With time, Kung and Wood realized they had more to learn about ducks than Wrinkle had to learn about the circus. Wrinkle was a snuggly toddler, and his tail feathers curved into a gentle flip. Among Pekin ducks, these are the traditional attributes of a girl. So when Wrinkle turned 3 months old and was registered as a support animal, her sex was described as female.

As she grew, Wrinkle got sassy. She pecks hard enough to break skin and leave bruises. When she gets excited, Wrinkle tries to mount the nearest leg.

Kung and Wood realized their mistake.

“Genetically, she is a boy duck,” Wood said. “But her preferred pronoun is she/her.”

“It’s a little ambiguous,” Kung said.

Enter the star

Wrinkle’s best surprise is his presence as a performer. Thirty seconds after the duck parade enters Central Park, it’s clear the humans have been demoted to mere members of the cast.

Wrinkle is the star.

Dogs strain against their leashes. Two dozen people stop, turn and giggle. The young hold out their phones and shoot videos. Most people in the growing crowd wear masks.

But this chubby white duck, who struts in red shoes like a happy king, exerts magnetic power. People edge closer. This is the primal joy of New York City, to walk outside and see something you never expected to see. Pandemic be damned. The people will be heard. They remove their masks and speak.

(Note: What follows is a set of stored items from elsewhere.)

/-- NAP_WAKE: a napping fibre whose time has come is READY (R125). -/
def execNapWake (core slot lane : Nat) (s : State) : Host.Outcome State Fault Refusal :=
  .next (match s.warp? core slot with
    | none => s
    | some w =>
      if (w.lane lane).wakes s.time then
        (if owedHeld w (w.lane lane).owed then countEvent s core 0x04 1 else s).modLane core slot lane (Lane.woken w s.time)
      else s)

/-- YIELD_EXPIRY: the deferral of a warp's batches ends early when no other batch of the scheduler is ready (R125). -/
def execYieldExpiry (core slot : Nat) (s : State) : Host.Outcome State Fault Refusal :=
  .next (
    let others := (s.core core).st.warps.any (fun x => schedOf x.1 == schedOf slot && !(openBatches s core false x.2).isEmpty)
    if others then s
    else s.modWarp core slot (fun w => { w with lanes := w.lanes.map (fun x => (x.1, { x.2 with defer := 0 })) }))

/-! ## Parked instructions that issue again -/

/-- The lanes of a warp parked with a tag for a reason. -/
def taggedLanes (w : Warp) (tag : Nat) (why : Park → Bool) : List Nat :=
  (upFrom 32 0).filter (fun l => (w.lane l).state == .parked && (w.lane l).tag == tag && why (w.lane l).park)

/-- Parked lanes are READY and their word is the instruction in progress. -/
def reissue (s : State) (core slot : Nat) (ls : List Nat) (word : Word) : State :=
  let met := match ((s.warp? core slot).map (fun w => (w.lane (ls.headD 0)).park)).getD .none with | .cwaitMet e => some e | _ => none
  let s := ls.foldl (fun s l => s.modLane core slot l Lane.released) s
  match s.warp? core slot with
  | none => s
  | some w =>
    let t := s.setCur core slot w ⟨ls, (w.lane (ls.headD 0)).word, (w.lane (ls.headD 0)).tag, 0, false⟩ word
    { t with cur := { t.cur with met := met } }

/-- The word at which parked lanes wait. -/
def parkedWord (s : State) (core : Nat) (w : Warp) (ls : List Nat) : Fetched :=
  fetch s core (s.launchPart w.launch) (w.lane (ls.headD 0)).word.toNat

/-- Parked lanes issue their instruction again through its own meaning; one whose word has changed meanwhile is READY. -/
def again (s : State) (core slot tag : Nat) (why : Park → Bool)
    (go : Instr → State → Option (Host.Outcome State Fault Refusal)) : Host.Outcome State Fault Refusal :=
  match s.warp? core slot with
  | none => .next s
  | some w =>
    let ls := taggedLanes w tag why
    if ls.isEmpty || !coreRuns s core then .next s
    else match parkedWord s core w ls with
      | .word x => (go (instrOf x) (reissue s core slot ls x)).getD (.next (reissue s core slot ls x))
      | .waits => .next s
      | _ => .next (reissue s core slot ls 0)

/-- A park at CWAIT. -/
def Park.isCwait (p : Park) : Bool :=
  match p with
  | .cwait _ _ | .cwaitMet _ => true
  | _ => false

/-- CWAIT_RELEASE: a parked CWAIT whose counter has reached its target, or is in error, or has been since it parked, is performed
(R301). -/
def execCwaitRelease (core slot tag : Nat) (s : State) : Host.Outcome State Fault Refusal :=
  again s core slot tag Park.isCwait (fun i s1 => match i with
    | .cwait h q a b =>
      let ls := s1.active h
      if s1.cur.met.isSome || (waitFault s1 (waitAddr a s1 ls)).isSome || reached a b s1 ls || inError a s1 ls then
        some (Sys2Proof.Machine.execCwait h q a b s1)
      else some (.next s)
    | _ => none)

/-- QUEUE_PARK_RELEASE: a QPUT finds room, a QTAKE an entry or a closed queue (R274). -/
def execQueueParkRelease (core slot tag : Nat) (s : State) : Host.Outcome State Fault Refusal :=
  again s core slot tag (fun p => match p with | .queue _ _ => true | _ => false) (fun i s1 => match i with
    | .qput h a b =>
      if (s1.curQueue b.toNat).occ < (s1.curQueue b.toNat).depth then some (Sys2Proof.Machine.execQput h a b s1) else some (.next s)
    | .qtake h d a b =>
      if (s1.curQueue b.toNat).occ > 0 || s1.curClosed b.toNat then some (Sys2Proof.Machine.execQtake h d a b s1) else some (.next s)
    | _ => none)

/-- LBWAIT_RELEASE: fibres of a core whose generation is over go on, with an acquire (R308, R311). -/
def execLbwaitRelease (core lgroup : Nat) (s : State) : Host.Outcome State Fault Refusal :=
  .next (match s.partOfCore core with
    | none => s
    | some p => (s.core core).st.warps.foldl (fun s x =>
        let ls := (upFrom 32 0).filter (fun l => (x.2.lane l).state == .parked && (match (x.2.lane l).park with
          | .lbwait g t => g == lgroup && laced s p g (some t)
          | _ => false))
        if ls.isEmpty then s else acquire (goOn s core x.1 ls) core) s)

/-! ## Stages (R272) -/

/-- The highest stage with an entry in its input queue. -/
def stageWithWork (g : Group) : Option Nat := [3, 2, 1].find? (fun n => decide (0 < g.occ n))

/-- A fibre as the launch creates it (06 Table 4-6). -/
def newFibre (w : Warp) (l : Nat) (pc workid : DWord) : Lane :=
  { state := .ready, pc := pc, sp := w.stackTop l, workid := workid }

/-- The work identifier of a fibre: its index, and the group's coordinates (01_machine.md R20, R22). -/
def workId (h : Header) (f : Nat) (coords : List Nat) : DWord :=
  BitVec.ofNat 64 (((upFrom 6 0).foldl (fun (r : Nat × Nat) i =>
    (r.1 + (if i = 0 then f else coords.getD (i - 1) 0) * 2 ^ r.2, r.2 + h.width i)) (0, 0)).1)

/-- The lanes of a warp of a group with their fibres. -/
def freshLanes (h : Header) (coords : List Nat) (w : Warp) (pc : DWord) : PMap Lane :=
  (upFrom 32 0).map (fun l =>
    (l, if 32 * w.index + l < h.extent 0 then newFibre w l pc (workId h (32 * w.index + l) coords)
      else { fseq := (w.lane l).fseq, record := (w.lane l).record }))

/-- STAGE_REASSIGN: an idle warp takes the most downstream stage with work. -/
def execStageReassign (core slot : Nat) (s : State) : Host.Outcome State Fault Refusal :=
  .next (match s.warp? core slot with
    | none => s
    | some w => match mfind (s.core core).st.groups w.group, mfind s.launches w.launch with
      | some g, some l =>
        if w.isGuest || !w.idle then s
        else match stageWithWork g with
          | none => s
          | some n => s.modWarp core slot (fun w => { w with
              stage := n, m := [], lanes := freshLanes l.header g.coords w (BitVec.ofNat 64 (l.header.stagePc n)) })
      | _, _ => s)

/-! ## Pages that fetches and stacks wait for (08 R160, R164; 16 R328) -/

/-- Lanes of a warp whose page has settled attempt their access again; a page whose request met a full mailbox is asked for
again (R160). -/
def retryPages (s : State) (core slot : Nat) : State :=
  match s.warp? core slot with
  | none => s
  | some w => (upFrom 32 0).foldl (fun s l => match waitedPage (w.lane l) with
    | none => s
    | some k =>
      if pageSettled s k then s.modLane core slot l Lane.released
      else notePage s core k.1 k.2 (waitKind (w.lane l)) l slot) (settlePages s (core / 8))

“I had a duck once. I won it at a fair,” Kathy Goodman, who lives on the Upper West Side, says to no one in particular. “I got tired of her biting my toes. But this duck is so well behaved!”

“She’s just adorable!” Debbie Lewin, a resident of the Upper East Side, says of Wrinkle. 

Circuses remain idle. The pandemic makes it dangerous to busk the crowded sidewalks of Fifth Avenue. Like the nation around them, Kung and Wood are left to improvise a hybrid life, partly open to the world, partly closed.

As people approach, Kung reaches into her pockets and retrieves a handful of stickers. Each is printed with Wrinkle’s Instagram address. Wrinkle’s newest fan takes the stickers, turns them over, and laughs.

Wrinkle shakes his tail. His feathers are soft as kitten fur. They smell like a freshly laundered pillow.